Staticbot logoStaticbot.dev

    Deploy a PostHog Reverse Proxy on AWS CloudFront — The Easy Way

    Ad blockers strip 10-30% of your analytics data. A reverse proxy fixes that by routing PostHog events through your own domain. Here's why it matters, what usually goes wrong, and how Staticbot deploys it for you in minutes.

    Published March 26, 2026
    7 min read

    This article is for developers and engineering teams using PostHog for product analytics who want more accurate data without maintaining complex cloud infrastructure by hand. We cover the benefits of reverse proxying, common deployment pitfalls, and how Staticbot automates the entire setup on your own AWS account.

    The Ad Blocker Problem

    Browser ad blockers maintain lists of known analytics domains. When your frontend sends events directly to eu.i.posthog.com or us.i.posthog.com, a significant chunk of those requests never reach PostHog. They're silently blocked before the browser even makes the connection.

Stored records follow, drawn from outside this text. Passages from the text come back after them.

/-! The DRAM code (R463, R464). -/

/-- DRAM_CORRECTED: one corrected line against a device; a device at MEM.DEVICE_ERR_LIMIT within one hour degrades its channel. -/
def State.lineCorrected (c d : Nat) (s : State) : State :=
  let s1 := s.setDchan c fun (x : Channel) => { x with
    corrected := alSet d (inc32 ((alGet d x.corrected).getD 0)) x.corrected
    recent := (d, s.dt) :: x.recent.filter fun (e : Nat × Nat) => decide (s.dt < e.2 + hour) }
  if s.dparam 0xD007 ≤ ((s1.dchan c).recent.filter fun (e : Nat × Nat) => e.1 == d).length then s1.degrade c else s1
def execDramCorrected (t ch rank sub dev : Nat) (s : State) : Host.Outcome State Fault Refusal :=
  s.event t fun s => if ch < 4 ∧ rank < 2 ∧ sub < 2 ∧ dev < 10 ∧ (s.dchan ch).inService then s.lineCorrected ch (20 * rank + 10 * sub + dev) else s

/-- The frame of the spilled stripe at an offset of the spill region; stripes lie in it by port (log entry 52). -/
def spilledAt : Nat → Nat → List ImgPort → Option (Nat × Nat)
  | _, _, [] => none
  | p, off, x :: xs =>
    let g := 65536 * granules (stripeSize x.cfg)
    let sp := x.stripes.filter fun (st : Stripe) => st.spilled
    if off < g * sp.length then (sp[off / max 1 g]?).map fun (st : Stripe) => (p, st.frame) else spilledAt (p + 1) (off - g * sp.length) xs

/-- DRAM_POISON: both lines of the pair at `a` are poisoned; in the reserved region the memory island faults (R464). -/
def State.dramPoison (a : Nat) (s : State) : State :=
  if a < dramBase ∨ dramBase + s.installed ≤ a then s
  else
    let pair := a / 128 * 128
    let c := (s.placeOf a).1
    let s1 := (s.setDchan c fun (x : Channel) => { x with uncorrectable := satNat 18446744073709551615 (x.uncorrectable + 2) }).setMem fun (m : MemState) =>
      { m with poison := addLines m.poison [pair, pair + 64] }
    let s2 := s1.logEvent 0xD002 c 0 (beside pair 8 0)
    if s.reservedBase ≤ a then s2.islandFault islandMemory 0
    else
      let base := byteField (s.dparam 0x800B) 0 8
      if base ≤ a ∧ a < base + byteField (s.dparam 0x800B) 8 8 then
        match spilledAt 0 (a - base) s.img.ports with
        | some e => s2.setPort e.1 (addMark markCheck e.2)
        | none => s2
      else s2
def execDramPoison (t addr : Nat) (s : State) : Host.Outcome State Fault Refusal := s.event t (State.dramPoison addr)

/-! Refresh and retraining (R467, R468). -/

/-- REFRESH_DUE: with a real-time burst on the rank the interval is postponed, and the fourth pre-empts; without one, every owed
interval is paid. `stall` in ns. -/
def Channel.refresh (rank : Nat) (burst : Bool) (stall : Nat) (x : Channel) : Channel :=
  let owed := x.owed.getD rank 0
  if !burst then { x with owed := x.owed.set rank 0 }
  else if owed < 3 then { x with owed := x.owed.set rank (owed + 1) }
  else { x with preemptive := inc64 x.preemptive, largestStall := max x.largestStall (satNat 4294967295 stall) }
def execRefreshDue (t ch rank : Nat) (burst : Bool) (stall : Nat) (s : State) : Host.Outcome State Fault Refusal :=
  s.event t fun s => if ch < 4 ∧ rank < 2 ∧ (s.dchan ch).inService then s.setDchan ch (Channel.refresh rank burst stall) else s

/-- A retraining pause: every owed refresh is issued, the margin is measured (R468). -/
def Channel.pause (margin stall : Nat) (x : Channel) : Channel :=
  { x with owed := [0, 0], margin := margin, pauses := inc32 x.pauses, largestStall := max x.largestStall (satNat 4294967295 stall) }
def State.pause (c margin stall : Nat) (s : State) : State :=
  let s1 := s.setDchan c (Channel.pause margin stall)
  if margin < s.dparam 0xD006 then s1.degrade c else s1
/-- RETRAIN_PAUSE: `margin` in 1/64 UI, `stall` in ns. -/
def execRetrainPause (t ch margin stall : Nat) (s : State) : Host.Outcome State Fault Refusal :=
  s.event t fun s => if ch < 4 ∧ (s.dchan ch).inService then s.pause ch (margin % 256) stall else s

/-! Row hammer (R469, R470). -/

/-- The entry with the lowest count, ties to the lowest index. -/
def lowestEntry : List (Nat × Nat) → Nat
  | [] => 0
  | e :: es =>
    match es with
    | [] => 0
    | _ => let j := lowestEntry es; if (es.getD j (0, 0)).2 < e.2 then j + 1 else 0
/-- One activate of a row in its bank's table: the table and the row's count. -/
def hammer (row : Nat) (t : List (Nat × Nat)) : List (Nat × Nat) × Nat :=
  match t.findIdx? fun (e : Nat × Nat) => e.1 == row with
  | some i => let n := (t.getD i (0, 0)).2 + 1; (t.set i (row, n), n)
  | none =>
    if t.length < 64 then (t ++ [(row, 1)], 1)
    else let i := lowestEntry t; let n := (t.getD i (0, 0)).2 + 1; (t.set i (row, n), n)
/-- Neighbours of a row that exist. -/
def neighbourCount (row : Nat) : Nat := bit (row != 0) + bit (decide (row < 65535))
/-- An activate: at MEM.RH_THRESHOLD the neighbourCount are refreshed and the count restarts. -/
def BankTable.activate (threshold row : Nat) (b : BankTable) : BankTable × Nat :=
  let r := hammer row b.rows
  let y := { b with rows := r.1, rolling := b.rolling + 1 }
  let cleared := r.1.map fun (e : Nat × Nat) => if e.1 = row then (row, 0) else e
  if threshold ≤ r.2 then ({ y with rows := cleared }, neighbourCount row) else (y, 0)
def BankTable.activates (threshold : Nat) (rows : List Nat) (b : BankTable) : BankTable × Nat :=
  rows.foldl (fun (a : BankTable × Nat) (row : Nat) => let r := a.1.activate threshold (row % 65536); (r.1, a.2 + r.2)) (b, 0)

    The result: your product analytics are incomplete. Feature flag evaluations don't run. Session recordings have gaps. You're making decisions based on data that systematically excludes a segment of your users — often the more privacy-conscious, technically savvy ones whose behavior you'd most want to understand.

    PostHog estimates that a reverse proxy increases event capture by 10-30%, depending on your user base.

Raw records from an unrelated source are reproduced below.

-- ==== Sys2Proof/Machine/Readers.lean ====
section
/-! DEFINITION. What the read-only parameters read as (the parameter tables of chapters 01 to 21). -/

namespace Sys2Proof.Machine

/-! Chapters 01, 02, 03, 04 and 21. -/

def BootStatus.bytes (b : BootStatus) : List Byte :=
  leBytes 1 b.result ++ leBytes 1 b.slot ++ leBytes 1 b.copy ++ leBytes 1 (bit b.fallback + 2 * bit b.setARetired + 4 * bit b.setBRetired) ++
    leBytes 1 b.dramFail ++ zeros 3 ++ leBytes 8 b.standbyDt
def State.supplyStatus (s : State) : Nat := s.power.warn % 256 + 256 * (s.power.warnSeen % 256) + 65536 * bit (decide (s.dt < s.power.pwrfailUntil))

def State.readDev (s : State) (id : Nat) : List Byte :=
  match id with
  | 0x0010 => leBytes 4 s.cyc.state.code
  | 0x0011 => leBytes 4 s.cyc.cause
  | 0x0012 => s.cyc.profile.bytes
  | 0x0013 => leBytes 4 s.cycleStatus
  | 0x0015 => leBytes 4 s.cyc.layersLeft
  | 0x0016 => leBytes 4 s.host.rsvdWrites
  | 0x0019 => leBytes 4 s.host.authFails
  | 0x001A => leBytes 4 s.host.doorbellErrs
  | 0x0020 => leBytes 4 s.power.resetCause
  | 0x0021 => s.power.boot.bytes
  | 0x0022 => leBytes 4 s.supplyStatus
  | 0x0023 => (List.range 4).flatMap fun (i : Nat) => leBytes 2 (ofSigned 16 (s.power.temp.getD i 0))
  | 0x0024 => padTo 256 s.power.record
  | _ => []

def State.readSig (s : State) (id : Nat) : List Byte :=
  match id with
  | 0x1003 => leBytes 4 s.bankStatus
  | 0x1004 => leBytes 4 s.sig.quire.length
  | 0x1005 => leBytes 4 s.sig.zeroLength
  | 0x1006 => leBytes 4 s.sig.reloads
  | 0x1008 => leBytes 4 s.sig.format1
  | _ => zeros 4

def Drift.bytes (d : Drift) : List Byte := leBytes 4 (ofSigned 32 d.ox) ++ leBytes 4 (ofSigned 32 d.oy) ++ leBytes 4 (ofSigned 32 d.g) ++ leBytes 4 (ofSigned 32 d.rot)
def State.readTrj (s : State) (id h : Nat) : List Byte :=
  let x := s.trj h
  match id with
  | 0x2009 => leBytes 4 x.shortRunups
  | 0x2010 => leBytes 4 (((x.fc.map (·.pitch)).getD 0) + 256 * bit x.fcLoad.isSome)
  | 0x2011 => leBytes 4 ((x.fc.map (·.generation)).getD 0)
  | 0x2012 => leBytes 4 x.extraps
  | 0x2013 => leBytes 4 x.clamps
  | 0x2014 => leBytes 4 x.sats
  | 0x2015 => leBytes 12 x.scale
  | 0x2019 => x.drift.bytes
  | 0x2022 => leBytes 4 x.strHead
  | 0x2023 => leBytes 8 x.strNext
  | 0x2024 => leBytes 4 x.underruns
  | _ => []

def State.readLas (s : State) (id h : Nat) : List Byte :=
  let x := s.lasHead h
  match id with
  | 0x3003 => leBytes 4 s.intlkStatus
  | 0x3006 => leBytes 4 x.source
  | 0x3007 => leBytes 4 s.las.stopped
  | 0x3008 => leBytes 4 x.drops
  | 0x3009 => leBytes 4 x.clamps
  | 0x300A => leBytes 4 x.warns
  | 0x300B => leBytes 4 s.las.trips
  | _ => []

/-! Chapters 05 to 09. -/

def State.gutStatus (s : State) : Nat :=
  bit (s.assisted fnShare) + 2 * bit (s.assisted fnGuard) + 4 * bit s.lay.replaying + 8 * bit (s.gut.diverged || s.lay.diverged) + 16 * bit s.gut.lossWait
def State.headShare (s : State) (h : Nat) : Nat :=
  if s.lay.heads.isEmpty then field (s.gutHead h).lag 14 1 else
  let st := s.lay.shareState s.layEnv h
  st.code + (if st = .guardHold then 256 * (s.lay.head h).holdCause else 0)
def State.readGut (s : State) (id h : Nat) : List Byte :=
  let x := s.gutHead h
  match id with
  | 0x4010 => leBytes 4 s.gutStatus
  | 0x4011 => leBytes 4 (s.headShare h)
  | 0x4012 => x.lag
  | 0x4013 => leBytes 4 x.holds
  | 0x4014 => leBytes 4 x.wouldHolds
  | 0x4015 => leBytes 4 s.gut.breaches
  | 0x4016 => leBytes 4 s.gut.orphans
  | 0x4017 => leBytes 4 s.gut.unexposed
  | 0x4025 => x.stitch
  | _ => []

def State.mpsStatus (s : State) : Nat :=
  bit (s.assisted fnMps) + 2 * bit s.mps.gap.isSome + 4 * bit s.mps.rawDropping + 8 * bit (s.mps.heads.any fun (x : MpsHead) => x.ratioLoad.isSome)
def State.readMps (s : State) (id h : Nat) : List Byte :=
  let x := s.mpsHead h
  match id with
  | 0x5018 => leBytes 4 s.mpsStatus
  | 0x5019 => leBytes 4 s.mps.drops
  | 0x501A => leBytes 4 s.mps.rawDrops
  | 0x501B => leBytes 4 x.missingCount
  | 0x501C => leBytes 4 x.truncCount
  | 0x501D => leBytes 4 x.pdSat
  | 0x501E => leBytes 4 ((x.ratio.map (·.generation)).getD 0)
  | _ => []

def CapState.code : CapState → Nat
  | .armed => 1 | .running => 2 | .done => 3
def State.captureStatus (s : State) : List Byte :=
  let used := s.loop.captures.foldl (fun (a : Nat) (c : Capture) => a + c.space) 0
  leBytes 4 (4194304 - used) ++ zeros 4 ++
    leBytes 64 (s.loop.captures.foldl (fun (a : Nat) (c : Capture) => a + c.state.code * 2 ^ (2 * c.loop)) 0)
def State.mapStatus (s : State) : List Byte :=
  let layer (i : Nat) : Nat := (s.loop.maps[i]?.map (·.layer)).getD 0
  leBytes 4 (layer 0) ++ leBytes 4 (layer 1) ++ leBytes 1 (2 ^ min 2 s.loop.maps.length - 1) ++ zeros 7
def LoopState.bytes (x : LoopState) : List Byte :=
  let w (v : Int) : List Byte := leBytes 4 (ofSigned 32 v)
  w x.rs ++ w x.ePrev ++ w x.i ++ ((List.range 4).flatMap fun (j : Nat) => w (x.s1.getD j 0) ++ w (x.s2.getD j 0)) ++ w x.out ++ w x.y ++
    leBytes 8 x.dt ++ leBytes 1 (ofSigned 8 x.lim) ++ zeros 3
def State.readLoop (s : State) (id h : Nat) : List Byte :=
  match id with
  | 0x6001 => if s.ruleLag h = 0 then zeros 4 else leBytes 1 (s.ruleLag h) ++ leBytes 1 (s.loopLag h) ++ zeros 2
  | 0x6002 => leBytes 4 ((s.loop.rules.getD h {}).rules.zipIdx.foldl (fun (a : Nat) (r : RuleState × Nat) => a + bit r.1.fired * 2 ^ r.2) 0)
  | 0x6003 => (s.loop.rules.getD h {}).fires.flatMap (leBytes 4)
  | 0x6021 => leBytes 1 s.loop.islands ++ zeros 1 ++ leBytes 2 s.loop.maxLoad ++ leBytes 4 s.loop.placements
  | 0x6022 => leBytes 32 (s.loop.loops.zipIdx.foldl (fun (a : Nat) (x : LoopState × Nat) => a + bit (x.1.flags != 0) * 2 ^ x.2) 0)
  | 0x6023 => s.captureStatus
  | 0x6024 => s.mapStatus
  | _ =>
    let x := s.loopState (id % 256)
    if id / 256 = 0x6D then x.bytes else leBytes 4 x.execs ++ leBytes 4 x.missed ++ leBytes 4 x.frozen ++ leBytes 4 x.presets

def SnapState.code : SnapState → Nat
  | .empty => 0 | .loading => 1 | .valid => 2 | .active => 3
def State.ledgerStatus (s : State) : Nat :=
  bit s.ldgAssisted + 2 * bit (s.ledger.slots.any fun (x : SnapSlot) => x.state == .active) + 4 * bit (s.isPaired && !s.ldgAssisted) +
    8 * bit (!s.ledger.readouts.isEmpty)
def State.readLdg (s : State) (id h : Nat) : List Byte :=
  let slot (i : Nat) : SnapSlot := s.ledger.slots.getD i {}
  match id with
  | 0x7006 => leBytes 4 s.ledgerStatus
  | 0x7007 => ((List.range 256).flatMap fun (b : Nat) => leBytes 4 (eLo s.ledger.tau b)) ++ (List.range 65).flatMap fun (a : Nat) => leBytes 4 (eHi s.ledger.tau a)
  | 0x7008 => leBytes 4 (slot 0).layer ++ leBytes 4 (slot 1).layer ++ leBytes 1 ((slot 0).state.code + 4 * (slot 1).state.code) ++ zeros 7
  | 0x7010 => leBytes 4 (s.ledger.outside.getD h 0)
  | 0x7011 => leBytes 4 (s.ledger.sat.getD h 0)
  | 0x7012 => leBytes 4 s.ledger.ecc
  | 0x7013 => leBytes 4 s.ledger.peerLate
  | 0x7014 => leBytes 4 (satNat u32 (s.ledger.ticks / 16384))
  | _ => []

def State.readImg (s : State) (id p : Nat) : List Byte :=
  let x := s.port p
  match id with
  | 0x8012 => leBytes 4 (s.portStatus p)
  | 0x8013 => leBytes 16 (s.portGeneration p)
  | 0x8014 => leBytes 4 x.checks
  | 0x8015 => leBytes 4 x.truncs
  | 0x8016 => leBytes 4 x.missings
  | 0x8017 => leBytes 4 x.noSlots
  | 0x8018 => leBytes 4 x.events
  | 0x8019 => leBytes 4 (s.stream 2).drops
  | 0x801A => leBytes 8 s.img.spillPeak
  | _ => []

/-! Chapters 10 to 13. -/

def State.readMot (s : State) (id a : Nat) : List Byte :=
  match id with
  | 0x9010 => leBytes 4 s.mot.head
  | 0x9018 => leBytes 8 (s.motPosition a)
  | 0x9019 => leBytes 4 (s.motStatus a)
  | 0x901A => leBytes 8 (s.mot.syncIn.getD 0 0) ++ leBytes 8 (s.mot.syncIn.getD 1 0)
  | 0x901B => leBytes 4 (s.axis a).quickStops
  | 0x901C => leBytes 4 (s.axis a).rampKepts
  | _ => []

def State.readFbk (s : State) (id c : Nat) : List Byte :=
  match id with
  | 0xA002 => leBytes 16 (s.calWord c)
  | 0xA008 => leBytes 24 (s.fbkCountWord c)
  | 0xA009 => leBytes 4 (s.fbkStatus c)
  | 0xA00A => leBytes 4 (s.channel c).track.errors
  | 0xA00B => leBytes 4 (ofSigned 32 (s.channel c).latchC) ++ zeros 4 ++ leBytes 8 (s.channel c).latchDt
  | 0xA011 => leBytes 16 (s.axisCounts c)
  | 0xA012 => leBytes 16 (s.axisStatusWord c)
  | 0xA013 => leBytes 16 (s.axisErrors c)
  | _ => []

def State.readEmd (s : State) (id b : Nat) : List Byte :=
  match id with
  | 0xB003 => leBytes 16 (s.busStatus b)
  | 0xB004 => leBytes 256 (s.driverWords b)
  | 0xB005 => leBytes 4 (s.bus b).lates
  | 0xB006 => leBytes 4 (s.bus b).skips
  | 0xB007 => leBytes 4 (s.bus b).retries
  | _ => []

def PairMode.code : PairMode → Nat
  | .solo => 0 | .linking => 1 | .paired => 2 | .split => 3 | .granted => 4
/-- `PAIR.STATUS` (Table 18.11); PEER_WAIT: this device's fence is done and the peer's is not (R493). -/
def State.pairStatus (s : State) : Nat :=
  let x := s.pair
  x.mode.code + 16 * bit (x.fenceSent && !x.fenceGot) + 32 * bit x.drift + 64 * bit x.layerMismatch + 128 * bit x.poolMismatch + 256 * x.cause
def State.readLink (s : State) (id h : Nat) : List Byte :=
  match id with
  | 0xC001 => leBytes 4 (s.hlkStatus h)
  | 0xC002 => padTo 128 ((s.hlk h).cap.take 128)
  | 0xC003 => s.hlkDelay h
  | 0xC004 => s.hlkErrors h
  | 0xC108 => leBytes 4 s.pairStatus
  | 0xC109 => leBytes 8 (ofSigned 64 s.pair.delta) ++ leBytes 2 s.pair.spread ++ leBytes 2 (satNat 65535 s.pair.lambda) ++ zeros 4
  | 0xC10A => leBytes 4 s.pair.missing ++ leBytes 4 s.pair.discarded ++ leBytes 4 s.pair.resent ++ leBytes 4 s.pair.downs
  | _ => []

/-! Chapters 16 to 18. -/

def IntSource.code (x : IntSource) : Nat := match x.state with | .idle => 0 | .pending => 1 | .active _ => 2 + bit x.level
def IntSource.route (x : IntSource) : Nat := x.target + 256 * bit x.enable + 4096 * x.priority
/-- CORE_STATE[c] (Table 16.16). SLEEP of an online core that owns no source is not fixed by any command: a free value (log entry 56). -/
def State.coreState (s : State) (c : Nat) : Nat :=
  let x := s.core c
  let own := !(s.owned c).isEmpty
  let sleep := if x.online && !own then Config.freeValue (s.fresh + c) % 2 else 0
  bit x.online + 4 * sleep + 4096 * x.fallback + 524288 * bit own + 1048576 * s.runPriority c
def State.dmaStatusBytes (s : State) (c : Nat) : List Byte :=
  let x := s.chan c
  leBytes 4 (s.dmaStatus c) ++ zeros 4 ++ leBytes 8 (if x.mode = .disabled then 0 else x.addr) ++ leBytes 8 x.countWritten ++ zeros 8
def State.dmaStats (s : State) (c : Nat) : List Byte :=
  let x := s.chan c
  leBytes 8 x.completed ++ leBytes 8 x.written ++ leBytes 4 x.doorbells ++ leBytes 4 x.parkedBells ++ leBytes 4 x.splits ++ leBytes 4 x.shorts
def State.readStore (s : State) (id : Nat) : List Byte :=
  if id = 0xD000 then s.dramCfg
  else if id = 0xD001 then s.storeStatus
  else if id = 0xD00A then s.mapoutStatus
  else if id / 16 = 0xD01 then leBytes 4 (s.dchan (id % 16)).status
  else if id / 16 = 0xD02 then (s.dchan (id % 16)).eccBytes
  else if id / 16 = 0xD03 then (s.dchan (id % 16)).rtStats
  else if id / 32 = 0xD10 / 2 then leBytes 32 (s.dparam id)
  else if id / 32 = 0xD12 / 2 then s.dmaStatusBytes (id % 32)
  else if id / 32 = 0xD14 / 2 then s.dmaStats (id % 32)
  else match id with
  | 0xD180 => leBytes 8 s.dma.staging ++ leBytes 8 2097152
  | 0xD181 => leBytes 4 s.dma.readFails
  | 0xD200 => leBytes 4 s.int.spuriousEoi
  | 0xD201 => leBytes 4 s.int.redirects
  | 0xD202 => leBytes 64 ((List.range 256).foldl (fun (a n : Nat) => a + (s.source n).code * 2 ^ (2 * n)) 0)
  | 0xD203 => (List.range 12).flatMap fun (c : Nat) => leBytes 4 (s.coreState c)
  | 0xD204 => (List.range 256).flatMap fun (n : Nat) => leBytes 4 (s.source n).route
  | 0xD205 => leBytes 4 s.int.wakeMax
  | _ => []

def State.refclkStatus (s : State) : Nat :=
  s.net.selected + 4 * bit (s.net.good.getD 0 false) + 8 * bit (s.net.good.getD 1 false) + 16 * bit s.net.bothLost + 65536 * min 65535 s.net.switches
def State.readNet (s : State) (id p : Nat) : List Byte :=
  match id with
  | 0xE001 => leBytes 6 s.net.mac ++ zeros 2
  | 0xE006 => leBytes 4 (bit (s.ethUp p) + 2 * bit (s.ethPort p).lock + 4 * bit (s.ethPort p).fec)
  | 0xE007 => (s.ethPort p).counts.flatMap (leBytes 8)
  | 0xE011 => s.net.rel.bytes
  | 0xE012 => leBytes 8 (ofSigned 64 s.net.lastOffset) ++ leBytes 8 s.net.master ++ leBytes 1 s.net.portInUse ++ zeros 3 ++ leBytes 4 s.net.steps ++ zeros 8
  | 0xE019 => leBytes 4 s.refclkStatus
  | 0xE100 => leBytes 4 s.recStatus
  | 0xE101 => s.logInfo
  | 0xE10A => leBytes 4 (s.stream 4).drops
  | 0xE10B => leBytes 4 (s.stream 3).drops
  | 0xE10C => s.journalStatus
  | 0xE10D => s.buildInfo
  | _ => []
def State.readSvc (s : State) (id c : Nat) : List Byte :=
  match id with
  | 0xF000 => s.fwStatus
  | 0xF008 => s.modesBytes
  | 0xF010 => s.islandStatusBytes
  | 0xF011 => s.islandFaultBytes
  | 0xF01A => s.trimCoef c
  | 0xF01B => s.trimStatus c
  | 0xF200 => s.testStatus
  | _ => []

/-- The bytes of a parameter that the store of written values does not hold. -/
def State.readOnly (s : State) (id scope : Nat) : List Byte :=
  match id / 4096 with
  | 0 => s.readDev id
  | 1 => s.readSig id
  | 2 => s.readTrj id scope
  | 3 => s.readLas id scope
  | 4 => s.readGut id scope
  | 5 => s.readMps id scope
  | 6 => s.readLoop id scope
  | 7 => s.readLdg id scope
  | 8 => s.readImg id scope
  | 9 => s.readMot id scope
  | 10 => s.readFbk id scope
  | 11 => s.readEmd id scope
  | 12 => s.readLink id scope
  | 13 => s.readStore id
  | 14 => s.readNet id scope
  | _ => s.readSvc id scope

end Sys2Proof.Machine
end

    How a Reverse Proxy Fixes It

    A reverse proxy sits between your users and PostHog. Instead of sending analytics events to eu.i.posthog.com, your frontend sends them to a subdomain you control — like e.yourdomain.com. That subdomain forwards everything to PostHog behind the scenes.

    Ad blockers haven't cataloged your domain, so the requests go through. From PostHog's perspective, nothing changes — it receives the same events, the same way. From your users' perspective, everything is first-party traffic on your own domain.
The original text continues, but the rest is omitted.